On reaching the balcony overlooking the garden, silent and silver, he found himself no longer alone; Nunnally was already out here, sitting quietly in her chair with her hands folded in her lap and her long hair braided over her shoulder, the way she often wore it to sleep now.
"Can't you sleep either?" he asked softly, approaching her from behind.
She turned her large lilac eyes towards him, blinking in surprise; at present, he couldn't help but be unsettled. Of course she looked like him – she was his sister. She was eighteen now, as he had been – and age had moulded her more than ever into his likeness. His eyes, granted, had been a darker shade of purple, but there was no mistaking the similarity. He could see Lelouch in her, and would have been able to, he reasoned, even if he hadn't been looking.
"I was just thinking about tomorrow," she replied with a smile.
"The demonstration?"
Nunnally nodded, and Suzaku couldn't help but smile.
"If you can call it that," he added. "I'd simply call it 'Lloyd showing off how clever he is'."
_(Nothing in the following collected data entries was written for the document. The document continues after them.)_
-- ==== Sys2Proof/Machine/Calibration.lean ====
section
/-! DEFINITION. The references, the rotating calibration with its coefficients, and calibration hold (R134 to R149). -/
namespace Sys2Proof.Machine

/-! ### Calibration hold (R146) -/

/-- The reading of the measurement island's die sensor, DT13 (R273). -/
def measTemp (s : State) : Int := (s.therm.die[13]).reading

/-- The lanes in calibration when a reference is excluded or hold is entered lose their result (R149). -/
def discardCal (s : State) : State :=
  (List.finRange 4).foldl (fun s j =>
    match s.meas.work[j] with
    | some w =>
      if w.phase = 3 ∧ w.discard = false then
        queueEvent { s with meas := { s.meas with work := s.meas.work.set j.val (some { w with discard := true }) j.isLt } }
          0x040B (p1 w.pos.val)
      else s
    | none => s) s

/-- Enter calibration hold with a cause: 1 mismatch, 2 no vote, 3 no free lane. -/
def enterHold (s : State) (cause : Nat) : State :=
  if s.meas.hold ≠ 0 then s
  else
    let s := { s with meas := { s.meas with hold := cause, holdAt := s.sys.tbase, holdTemp := measTemp s } }
    discardCal (queueEvent s 0x0407 (p1 cause))

/-- Leave calibration hold; HOLDX clears at the end of the first full rotation after it. -/
def leaveHold (s : State) : State :=
  if s.meas.hold = 0 then s
  else
    queueEvent { s with meas := { s.meas with hold := 0, holdxEnds := if s.meas.holdx then 2 else 0 } } 0x0408 []

/-- The hours from the entry into the present hold to a TBASE. -/
def holdHours (s : State) (tb : Nat) : Nat := (tb - s.meas.holdAt) / 3600000000000

/-- The change since that entry to a reading of the die sensor, in 0.01 K. -/
def holdDrift (s : State) (reading : Int) : Int := reading - s.meas.holdTemp

/-- The figures of calibration hold expire, some time after the last boundary and with a reading of the die sensor:
168 h in hold, or 10 K (R146). -/
def holdExpired (lateNs : Nat) (reading : Int) (s : State) : State :=
  let h := holdHours s (s.sys.tbase + lateNs)
  let d := holdDrift s reading
  if s.meas.hold ≠ 0 ∧ s.meas.holdx = false ∧ (168 ≤ h ∨ 1000 < d.natAbs) then
    queueEvent { s with meas := { s.meas with holdx := true } } 0x0409 (p4 h ++ p4 (divRound d 10))
  else s

/-! ### References (R134 to R136) -/

/-- A reference is fitted and not excluded: 0 REFA, 1 REFB, 2 REFX. -/
def inVote (s : State) (r : Fin 3) : Bool :=
  !s.meas.excluded.getLsbD r.val && (r != 2 || s.meas.refcfg.getLsbD 16)

/-- What one reference check shows. -/
inductive RefClass
  | sound | mismatch | noVote | outlier (r : Fin 3) | unclear
deriving DecidableEq, Repr

/-- Twice REFA - REFB, REFA - REFX and REFB - REFX of a check, in 0.1 ppm. -/
def refDiffs (ab x : Int) : Int × Int × Int := (2 * ab, ab - 2 * x, Int.neg ab - 2 * x)

/-- A doubled difference is at most 20 ppm. -/
def agrees (d : Int) : Bool := decide (d.natAbs ≤ 400)

/-- The class of one check among the references in the vote (table Reference voting). With one reference no check is
made: a hold of cause 1 then still lasts for ten checks. DESIGN CHOICE, log entry 185. -/
def refClass (s : State) (ab x : Int) : RefClass :=
  let d := refDiffs ab x
  match inVote s 0, inVote s 1, inVote s 2 with
  | true, true, true =>
    if agrees d.1 && agrees d.2.1 && agrees d.2.2 then .sound
    else if agrees d.2.2 && !agrees d.1 && !agrees d.2.1 then .outlier 0
    else if agrees d.2.1 && !agrees d.1 && !agrees d.2.2 then .outlier 1
    else if agrees d.1 && !agrees d.2.1 && !agrees d.2.2 then .outlier 2
    else if !agrees d.1 && !agrees d.2.1 && !agrees d.2.2 then .noVote
    else .unclear
  | true, true, false => if agrees d.1 then .sound else .mismatch
  | true, false, true => if agrees d.2.1 then .sound else .mismatch
  | false, true, true => if agrees d.2.2 then .sound else .mismatch
  | _, _, _ => .sound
"It's a very big technological breakthrough, though, isn't?" Nunnally asked by way of reply, her tone both curious and amused. "I saw it on the news – Milly was talking about it in a special segment. Nina and Professor Chawla helped with the development of it, too."
"Hm." Suzaku leaned over the wooden balcony, folding his arms on the surface of it. "I can't say I'm surprised that Lloyd came out with something like that, at any rate. I know he was working on independent research, even back when I was only testing the prototype of the Lancelot."
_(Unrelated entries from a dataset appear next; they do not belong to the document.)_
/-- A write of the registers 0x100 to 0x15C of a CH block (R123). -/
def writeChControl (s : State) (c : Fin 16) (o : Nat) (v : Word) : WriteResult :=
  match o with
  | 0x100 => (s.updCh c fun ch => { ch with ctl := v &&& 0x70F }, stOk)
  | 0x104 => writeSetpoint s c .iset v
  | 0x108 => writeSetpoint s c .vset v
  | 0x10C => writeSetpoint s c .iramp v
  | 0x110 => writeSetpoint s c .vramp v
  | 0x114 => ifRange (inRange v 0 16 0 9000) s (s.updCh c fun ch => { ch with tlim := v &&& 0x1FFFF })
  | 0x120 => (s.updCh c fun ch => { ch with ovf := clearBits ch.ovf ch.ovfNew (BitVec.ofNat 4 (bits v 28 4)) }, stOk)
  | 0x128 =>
    ifRange (inRange v 0 8 1 255 && inRange v 8 8 1 255 && inRange v 16 8 1 255 && inRange v 24 8 1 255) s
      (s.updCh c fun ch => { ch with supcfg := v })
  | 0x12C => ifRange (inRange v 0 16 1 65535) s (s.updCh c fun ch => { ch with model0 := v })
  | 0x130 =>
    ifRange (inRange v 0 16 1 65535 && inRange v 16 8 1 255 && inRange v 24 8 1 255) s
      (s.updCh c fun ch => { ch with model1 := v })
  | 0x138 =>
    ifRange (inRange v 8 3 0 4 && inRange v 4 3 0 5) s (s.updCh c fun ch => { ch with lsel := v &&& 0x10773 })
  | 0x13C => writeCoef s c v
  | 0x118 | 0x11C | 0x124 | 0x134 => writeNone s
  | _ =>
    match indexOf o 0x140 4 4, indexOf o 0x150 4 4 with
    | some j, _ => writeLcfg s c j v
    | none, some j => writeClamp s c j v
    | none, none => (s, stBadAddr)

/-- A write of the registers 0x180 to 0x1A8 of a CH block. -/
def writeChProgram (s : State) (c : Fin 16) (o : Nat) (v : Word) : WriteResult :=
  match o with
  | 0x180 => writeProg s c v
  | 0x19C => (s.updCh c fun ch => { ch with logReg := v &&& 0x1 }, stOk)
  | 0x1A4 => setLogAck s c v
  | 0x184 | 0x188 | 0x18C | 0x190 | 0x194 | 0x198 | 0x1A0 | 0x1A8 => writeNone s
  | _ => (s, stBadAddr)

/-- A write of a CH block. -/
def writeCh (s : State) (c : Fin 16) (o : Nat) (v : Word) : WriteResult :=
  if o < 0x100 then writeChPower s c o v
  else if o < 0x180 then writeChControl s c o v
  else writeChProgram s c o v

/-! ### CEk, MEAS, LEGL -/

/-- A write of a CE block: every register is read-only. -/
def writeCe (s : State) (o : Nat) : WriteResult :=
  match o with
  | 0x000 | 0x004 | 0x008 | 0x00C | 0x010 => writeNone s
  | _ => (s, stBadAddr)

/-- The channel is in OFF, ARMED or FAULT. -/
def atRest (s : State) (c : Fin 16) : Bool := isOff s c || (s.ch[c]).st == .armed || (s.ch[c]).st == .fault

/-- A write of the registers of one channel in the MEAS block (R153, R158). -/
def writeMeasCh (s : State) (c : Fin 16) (o : Nat) (v : Word) : WriteResult :=
  match o with
  | 0x00 =>
    checked true (inRange v 4 4 0 12 && inRange v 0 2 0 2) (bits v 0 2 == bits (s.ch[c]).mcfg 0 2 || isOff s c) s
      (s.updCh c fun ch => { ch with mcfg := v &&& 0xFF3 })
  | 0x04 =>
    checked true (decide (10000000 ≤ v.toNat ∧ v.toNat ≤ 4000000000)) (atRest s c) s
      (s.updCh c fun ch => { ch with rsh := v })
  | 0x08 => ifRange (within (-4000) 12500 (sbits v 0 16)) s (s.updCh c fun ch => { ch with tc := v })
  | 0x0C => checked true true (atRest s c) s (s.updCh c fun ch => { ch with esl := v &&& 0xFFFF })
  | 0x2C => (if v.getLsbD 0 then s.updCh c fun ch => { ch with aclr := true } else s, stOk)
  | 0x10 | 0x14 | 0x18 | 0x1C | 0x20 | 0x24 | 0x28 | 0x30 | 0x34 => writeNone s
  | _ => (s, stBadAddr)

/-- A write of the MEAS block. -/
def writeMeas (s : State) (o : Nat) (v : Word) : WriteResult :=
  if 0x100 ≤ o ∧ o < 0x500 then writeMeasCh s ⟨(o - 0x100) / 0x40 % 16, by omega⟩ ((o - 0x100) % 0x40) v
  else
    match indexOf o 0x500 4 32, indexOf o 0x580 4 4, indexOf o 0x5A0 4 4 with
    | some l, _, _ =>
      checked true (inRange v 0 16 100 60000) (isOff s (chanOfLeg l)) s
        (s.updLeg l fun x => { x with shunt := v &&& 0xFFFF })
    | _, some g, _ =>
      checked true (inRange v 0 16 100 65535) (groupOff s g) s (s.updGrp g fun x => { x with shunt := v &&& 0xFFFF })
    | _, _, some _ => writeNone s
    | none, none, none =>
      match o with
      | 0x04 => checked (inConfigure s) true true s { s with meas := { s.meas with refcfg := v &&& 0x3FFFF } }
      | 0x18 =>
        checked (inConfigure s) (inRange v 0 8 2 100) true s { s with meas := { s.meas with xcfg := v &&& 0xFF } }
      | 0x00 | 0x08 | 0x0C | 0x10 | 0x14 | 0x1C | 0x590 => writeNone s
      | _ => (s, stBadAddr)

/-- A write of a LEG block (R95). -/
def writeLeg (s : State) (l : Fin 32) (o : Nat) (v : Word) : WriteResult :=
  let off := isOff s (chanOfLeg l)
  match o with
  | 0x00 => checked true true off s (s.updLeg l fun x => { x with drv := v &&& 0x7777 })
  | 0x04 =>
    checked true (inRange v 0 7 0 121 && inRange v 8 7 0 121) off s (s.updLeg l fun x => { x with dt := v &&& 0x17F7F })
  | 0x08 => checked true (inRange v 0 6 2 50) off s (s.updLeg l fun x => { x with bootReg := v &&& 0x3F })
  | 0x0C =>
    checked true (inRange v 0 7 10 120 && inRange v 8 6 0 45) off s (s.updLeg l fun x => { x with sc := v &&& 0x3F7F })
  | 0x10 => checked true true off s (s.updLeg l fun x => { x with soft := v &&& 0x73 })
  | 0x14 =>
    if l.val % 8 = 0 then
      checked true (inRange v 0 8 10 240) (groupOff s (groupOfLeg l)) s (s.updLeg l fun x => { x with gsc := v &&& 0xFF })
    else checked true true (groupOff s (groupOfLeg l)) s s
  | 0x1C => (s.updLeg l fun x => { x with evt := clearBits x.evt x.evtNew (v.truncate 8) }, stOk)
  | 0x18 | 0x20 => writeNone s
  | _ => (s, stBadAddr)

/-! ### LINK (R205) -/

/-- Update the link registers. -/
def State.updLinkReg (s : State) (f : LinkRegs → LinkRegs) : State :=
  { s with link := { s.link with reg := f s.link.reg } }

/-- VLOST < VLO < VHI, each in its range. -/
def vgrdOk (v : Word) : Bool :=
  inRange v 0 10 90 700 && inRange v 10 10 90 700 && inRange v 20 10 90 700 && decide (bits v 0 10 < bits v 10 10)
    && decide (bits v 10 10 < bits v 20 10)

/-- A write of the LINK block. -/
def writeLink (s : State) (o : Nat) (v : Word) : WriteResult :=
  match o with
  | 0x04 => checked (inIdle s) (inRange v 16 8 80 99) true s (s.updLinkReg fun r => { r with cfg := v &&& 0xFFFF0F03 })
  | 0x08 =>
    checked (inIdle s) (inRange v 16 16 0 2000 && inRange v 0 16 0 2000) true s (s.updLinkReg fun r => { r with srclim := v })
  | 0x0C =>
    checked (inIdle s) (inRange v 25 7 10 100 && inRange v 16 9 5 500 && inRange v 0 16 0 2000) true s
      (s.updLinkReg fun r => { r with bk := v })
  | 0x10 =>
    ifRange (inRange v 16 8 1 100 && inRange v 0 13 20 5000) s (s.updLinkReg fun r => { r with tret := v &&& 0xFF1FFF })
  | 0x14 =>
    checked (inIdle s) (inRange v 24 8 5 50 && inRange v 0 16 24000 60000) true s
      (s.updLinkReg fun r => { r with vform := v &&& 0xFF00FFFF })
  | 0x18 => checked (inIdle s) (vgrdOk v) true s (s.updLinkReg fun r => { r with vgrd := v &&& 0x3FFFFFFF })
  | 0x1C => checked (inIdle s) true true s (s.updLinkReg fun r => { r with node := v &&& 0x10F0F })
  | 0x20 => (s.updLinkReg fun r => { r with prio := v }, stOk)
  | 0x24 => (if v.getLsbD 0 then { s with link := { s.link with bkclr := true } } else s, stOk)
  | 0x00 | 0x28 | 0x2C | 0x30 | 0x34 | 0x38 | 0x3C => writeNone s
  | _ =>
    match indexOf o 0x100 4 16 with
    | some _ => writeNone s
    | none => (s, stBadAddr)

/-! ### SAFE (R6, R256, R258, R261, R263) -/

/-- Write the session value of the safety configuration. -/
def State.updSess (s : State) (f : SafeCfg → SafeCfg) : State := { s with safe := { s.safe with sess := f s.safe.sess } }

/-- The ranges of SAFE_CPVn: UV is 0, or from 500 mV to OV - 100 mV. -/
def cpvOk (v : Word) : Bool :=
  inRange v 16 16 1000 5500 && (bits v 0 16 == 0 || decide (500 ≤ bits v 0 16 ∧ bits v 0 16 + 100 ≤ bits v 16 16))

/-- A write of the SAFE block inside a session. -/
def writeSafeReg (s : State) (o : Nat) (v : Word) : WriteResult :=
  match indexOf o 0x10 4 4, indexOf o 0x100 8 16, indexOf o 0x104 8 16 with
  | some i, _, _ =>
    ifRange (inRange v 16 10 1 1000 && inRange v 10 6 1 50 && inRange v 4 6 1 40 && inRange v 2 2 0 2) s
      (s.updSess fun c => { c with incfg := c.incfg.set i.val (v &&& 0x3FFFFFD) i.isLt })
  | _, some n, _ => ifRange (cpvOk v) s (s.updSess fun c => { c with cpv := c.cpv.set n.val v n.isLt })
  | _, _, some n =>
    ifRange (inRange v 12 10 4 400 && inRange v 0 11 0 1500) s
      (s.updSess fun c => { c with cpi := c.cpi.set n.val (v &&& 0x3FFFFF) n.isLt })
  | none, none, none =>
    match o with
    | 0x24 =>
      ifRange (inRange v 18 6 1 50 && inRange v 13 5 1 20 && inRange v 9 4 0 8) s
        (s.updSess fun c => { c with socfg := v &&& 0xFFFE0F })
    | 0x28 => ifRange (inRange v 8 8 1 60) s (s.updSess fun c => { c with gcfg := v &&& 0xFF01 })
    | 0x00 | 0x04 | 0x20 | 0x2C | 0x30 | 0x34 | 0x38 | 0x3C | 0x180 | 0x184 | 0x188 => writeNone s
    | _ => (s, stBadAddr)

/-- A write of the SAFE block: the whole block accepts no writes outside a session, and none in the default session. -/
def writeSafe (s : State) (o : Nat) (v : Word) : WriteResult :=
  if !s.safe.sessOpen || s.safe.defaultSess then (s, stSafetyDenied) else writeSafeReg (touchSession s) o v

/-! ### CAN (R341, R344 to R348, R359) -/

/-- Update the rack-bus controller. -/
def State.updCan (s : State) (f : Can → Can) : State := { s with can := f s.can }

/-- The quanta of a bit times BRP, in f_CAN clocks: nominal and data phase. -/
def nominalClocks (v : Word) : Nat := (bits v 16 5 + 1) * (3 + bits v 8 8 + bits v 0 7)

/-- The clocks of a data bit. -/
def dataClocks (v : Word) : Nat := (bits v 16 5 + 1) * (3 + bits v 8 5 + bits v 0 4)

/-- Bit timing is accepted: ranges, SJW at most either segment, nominal rate from 125 kb/s to 1 Mb/s, data rate from the
nominal rate to 8 Mb/s (R341). -/
def timingOk (nbt dbt : Word) : Bool :=
  inRange nbt 8 8 1 255 && inRange nbt 0 7 1 127 && decide (bits nbt 25 7 ≤ bits nbt 8 8)
    && decide (bits nbt 25 7 ≤ bits nbt 0 7) && decide (bits dbt 24 4 ≤ bits dbt 8 5)
    && decide (bits dbt 24 4 ≤ bits dbt 0 4) && decide (80 ≤ nominalClocks nbt ∧ nominalClocks nbt ≤ 640)
    && decide (10 ≤ dataClocks dbt ∧ dataClocks dbt ≤ nominalClocks nbt)

/-- A write of the CAN block. -/
def writeCan (s : State) (o : Nat) (v : Word) : WriteResult :=
  let off := !canOn s
  match o with
  | 0x00 => canCtlWrite s v
  | 0x04 => checked true (timingOk v s.can.dbt) off s (s.updCan fun c => { c with nbt := v &&& 0xFE1FFF7F })
  | 0x08 => checked true (timingOk s.can.nbt v) off s (s.updCan fun c => { c with dbt := v &&& 0x0F1F1F0F })
  | 0x0C => checked true true off s (s.updCan fun c => { c with tdc := v &&& 0x17F00 })
  | 0x14 => canTxAdd s v
  | 0x18 => canTxCancel s v
  | 0x1C =>
    (s.updCan fun c => { c with done := clearBits c.done c.doneNew (BitVec.ofNat 16 (bits v 16 16)) }, stOk)
  | 0x20 => (s.updCan fun c => { c with failed := clearBits c.failed c.failedNew (v.truncate 16) }, stOk)
  | 0x34 =>
    checked true (inRange v 24 2 0 2 && inRange v 16 7 1 100 && inRange v 8 6 0 32) off s
      (s.updCan fun c => { c with tcfg := v &&& 0x37F3F03 })
  | 0x40 => checked true true off s (s.updCan fun c => { c with msgcfg := v &&& 0xE003FFFF })
  | 0x10 | 0x38 | 0x3C | 0x44 => writeNone s
  | _ =>
    match indexOf o 0x100 8 64, indexOf o 0x104 8 64, indexOf o 0x24 4 2, indexOf o 0x2C 4 2 with
    | some k, _, _, _ => (s.updCan fun c => { c with fltid := c.fltid.set k.val (v &&& 0xDFFFFFFF) k.isLt }, stOk)
    | _, some k, _, _ =>
      ifRange (inRange v 30 2 0 2) s (s.updCan fun c => { c with fltmsk := c.fltmsk.set k.val (v &&& 0xDFFFFFFF) k.isLt })
    | _, _, some f, _ =>
      (s.updFifo f fun x => { x with ovr := x.ovr && (!v.getLsbD 16 || x.ovrNew) }, stOk)
    | _, _, _, some f => hostRxAck s f v
    | none, none, none, none => (s, stBadAddr)

/-! ### DMAn (R381, R382, R385) -/

/-- A write of a DMA block. -/
def writeDma (s : State) (n : Fin 8) (o : Nat) (v : Word) : WriteResult :=
  match o with
  | 0x00 => dmaCtlWrite s n v
  | 0x18 => dmaSdescWrite s n v
  | 0x1C => dmaSreqWrite s n v
  | 0x20 => dmaSrseqWrite s n v
  | 0x24 => dmaShvWrite s n v
  | 0x28 => (s.updDma n fun d => { d with evt := clearBits d.evt d.evtNew (v.truncate 6) }, stOk)
  | 0x04 | 0x08 | 0x0C | 0x10 | 0x14 | 0x2C | 0x30 => writeNone s
  | _ => (s, stBadAddr)

/-! ### THERM, TEST, NVM window, AUXPS -/

/-- Update thermal supervision. -/
def State.updTherm (s : State) (f : Thermal → Thermal) : State := { s with therm := f s.therm }

/-- A write of the THERM block (R281, R288). -/
def writeTherm (s : State) (o : Nat) (v : Word) : WriteResult :=
  match o with
  | 0x00 =>
    checked (inIdle s) (inRange v 8 8 100 125 && inRange v 0 8 90 115 && decide (bits v 0 8 + 5 ≤ bits v 8 8)) true s
      (s.updTherm fun t => { t with cfg := v &&& 0xFFFF })
  | 0x10 =>
    checked (inIdle s) (inRange v 16 16 1000 10000 && inRange v 0 16 10 50000) true s
      (s.updTherm fun t => { t with thcfg := v })
  | 0x18 => ({ s with nvm := { s.nvm with thLatched := v.getLsbD 31 } }, stOk)
  | 0x04 | 0x08 | 0x0C | 0x14 => writeNone s
  | _ =>
    match indexOf o 0x20 4 8, indexOf o 0x100 4 20, indexOf o 0x200 4 24 with
    | some k, _, _ =>
      checked (inIdle s) (inRange v 16 15 1000 10000 && inRange v 0 16 10 50000) true s
        (s.updTherm fun t => { t with auxcfg := t.auxcfg.set k.val v k.isLt })
    | _, some _, _ => writeNone s
    | _, _, some _ => writeNone s
    | none, none, none => (s, stBadAddr)

/-- A write of TEST_UNRETIRE (R402, R408): the retirement records that it names are cleared in NVM; the units return at
the next BOOT. -/
def unretire (s : State) (v : Word) : WriteResult :=
  let posv := v.getLsbD 21
  let range := (bits v 0 5 != 0 || bits v 8 4 != 0 || posv) && (posv || bits v 16 5 == 0)
  checked (s.sys.mode == .service) range true s
    { s with nvm := { s.nvm with
        ceRetired := s.nvm.ceRetired &&& ~~~(BitVec.ofNat 5 (bits v 0 5))
        laneRetired := s.nvm.laneRetired &&& ~~~(BitVec.ofNat 4 (bits v 8 4))
        convRetired := if posv then putBit s.nvm.convRetired (bits v 16 5) false else s.nvm.convRetired } }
"Oh?" Nunnally gave a little giggle. "Are you jealous, Suzaku? Do you wish that you were demonstrating the prototypes tomorrow, too?"
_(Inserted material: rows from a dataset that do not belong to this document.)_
-- ==== Sys2Proof/Machine/SavedConfig.lean ====
section
/-! DEFINITION. The saved configuration: the RW registers of the SYS, CH, LEG, MEAS, LINK, CAN and THERM blocks and the
coefficients, as CFG_SAVE writes them and BOOT loads them (R189, R216, R317). -/
namespace Sys2Proof.Machine

/-- The offsets of the RW registers in a CH block; CHn_COEF stands in the coefficients. -/
def chSaved : List Nat :=
  [0x000, 0x004, 0x008, 0x014, 0x01C, 0x020, 0x100, 0x104, 0x108, 0x10C, 0x110, 0x114, 0x128, 0x12C, 0x130, 0x138,
   0x140, 0x144, 0x148, 0x14C, 0x150, 0x154, 0x158, 0x15C, 0x180, 0x19C, 0x1A4]

/-- The addresses of the RW registers of channel c in the CH and MEAS blocks. -/
def chanSaved (c : Nat) : List Nat :=
  (chSaved.map fun o => 0x10000 + 0x400 * c + o) ++ [0x0, 0x4, 0x8, 0xC].map fun o => 0x30100 + 0x40 * c + o

/-- The addresses of the RW registers of leg l. -/
def legSaved (l : Nat) : List Nat :=
  ([0x00, 0x04, 0x08, 0x0C, 0x10] ++ if l % 8 = 0 then [0x14] else []).map (fun o => 0x40000 + 0x100 * l + o)
    ++ [0x30500 + 4 * l]

/-- The addresses of the saved registers; CAN_CTL comes last, so that the controller starts with its configuration. -/
def savedAddresses : List Nat :=
  [0x01C, 0x100, 0x140, 0x150, 0x1A4] ++ (List.range 16).flatMap chanSaved ++ (List.range 32).flatMap legSaved
    ++ [0x30004, 0x30018] ++ ((List.range 4).map fun g => 0x30580 + 4 * g)
    ++ [0x04, 0x08, 0x0C, 0x10, 0x14, 0x18, 0x1C, 0x20].map (fun o => 0x50000 + o)
    ++ [0x90000, 0x90010] ++ ((List.range 8).map fun k => 0x90020 + 4 * k)
    ++ [0x70004, 0x70008, 0x7000C, 0x70034, 0x70040]
    ++ ((List.range 64).flatMap fun k => [0x70100 + 8 * k, 0x70104 + 8 * k]) ++ [0x70000]

/-- The value of a saved register: its RW fields, without SYS_HCFG.QUAD (R290). -/
def savedValue (s : State) (a : Nat) : Word :=
  match readReg s (BitVec.ofNat 32 a) with
  | some r => if a = 0x140 then r.1 &&& 0x1FFFF else if a = 0x150 then r.1 &&& 0x2 else r.1
  | none => 0

/-- The configuration that CFG_SAVE writes. -/
def takeConfig (s : State) : SavedCfg :=
  { regs := savedAddresses.map fun a => (BitVec.ofNat 32 a, savedValue s a)
    coefs := channels.map fun c => (s.ch[c]).coef.toList
    code := s.link.code }

/-- The CRC-32C of a saved copy (R317). -/
def SavedCfg.crc (c : SavedCfg) : Word := Config.configCrc (c.regs.map (·.2) ++ c.coefs.flatten)

/-- Load one register; all are as they left the reset, and the values passed their checks when they were written. The
registers whose write depends on others, or is staged, are set directly; CHn_LOGACK is set by BOOT itself (R187). -/
def loadRegister (s : State) (a : Nat) (v : Word) : State :=
  match placeOf (BitVec.ofNat 32 a) with
  | some (.ch c 0x000) =>
    let s := s.updCh c fun ch => { ch with cfg := v &&& 0x7 }
    if c.val % 4 = 0 then s.updGrp (groupOf c) fun g => { g with gang := BitVec.ofNat 3 (bits v 4 3) } else s
  | some (.ch c 0x180) =>
    s.updCh c fun ch =>
      { ch with progReg := v &&& 0x7F011F, prog := { ch.prog with pstate := if v.getLsbD 8 then .ready else .unbound } }
  | some (.ch _ 0x1A4) => s
  | some (.can 0x04) => s.updCan fun x => { x with nbt := v &&& 0xFE1FFF7F }
  | some (.can 0x08) => s.updCan fun x => { x with dbt := v &&& 0x0F1F1F0F }
  | some p => (writePlace s p v).1
  | none => s

/-- Load the saved configuration at step 9 of BOOT; LINK_SRCLIM only where the source code is the saved one (R189). -/
def loadConfig (s : State) (x : SavedCfg) : State :=
  let lim := s.link.reg.srclim
  let m := s.sys.mode
  let t := x.regs.foldl (fun s p => loadRegister s p.1.toNat p.2) { s with sys := { s.sys with mode := .configure } }
  let t := { t with sys := { t.sys with mode := m } }
  let t := if x.code = s.link.code then t else t.updLinkReg fun r => { r with srclim := lim }
  { t with ch := vmapI t.ch fun c ch =>
      match x.coefs[c.val]? with
      | some l => { ch with coef := Vector.ofFn fun i => l.getD i.val coefReset[i] }
      | none => ch }

/-- Loaded values are in force when BOOT ends. -/
def settleConfig (s : State) : State :=
  { s with
    sys := { s.sys with foutF := s.sys.fout, lwake := s.sys.bootcfg.getLsbD 1 }
    ch := vmap s.ch fun ch =>
      { ch with fswF := ch.fsw, limitF := ch.limit, stoprF := ch.stopr, mcfgF := ch.mcfg, tcF := ch.tc,
                logF := ch.logReg.getLsbD 0 }
    leg := vmap s.leg fun l => { l with drvF := l.drv }
    therm := { s.therm with cfgF := s.therm.cfg, thcfgF := s.therm.thcfg, auxcfgF := s.therm.auxcfg }
    link := { s.link with act := s.link.reg } }

end Sys2Proof.Machine
end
"Oh, I'm sure I'd have been first on Lloyd's list, if only he knew I was still available for his dangerous experiments with human life," Suzaku replied dryly. "But I'm certain that Gino and Anya will do him proud. He'll be especially delighted if one of them dies."
Nunnally blinked and Suzaku shook his head.
"I'm only joking," he murmured, smiling at her again. "He's not that awful…"
"Did you like working with him, Suzaku?"
"With Lloyd, you mean?"
"Yes."
Suzaku shrugged.
"It had its perks," he replied. "And he's not a bad person – he's just… detached. It must just be the way he thinks. I don't think it's cruelty, but to him… humans are just another component to experiment on."
"…Are you not happy about what he's done?"
Suzaku was silent for a long while.
"I don't suppose it's got anything to do with me anymore, whether I am or not," he replied.
"But you can still care about it," Nunnally replied firmly.
"I guess so."
"In which case… what do you think?"
"I think… that it's dangerous." He looked at her. "But… it's all been pretty dangerous, hasn't it? Getting here at all."
"Hm?" Nunnally tilted her head. "Is that what it's like? Technology?"
"I… No, perhaps that's what Lloyd would say. That humanity, all of it, the way it works… is like a machine. Maybe that's what inspires him."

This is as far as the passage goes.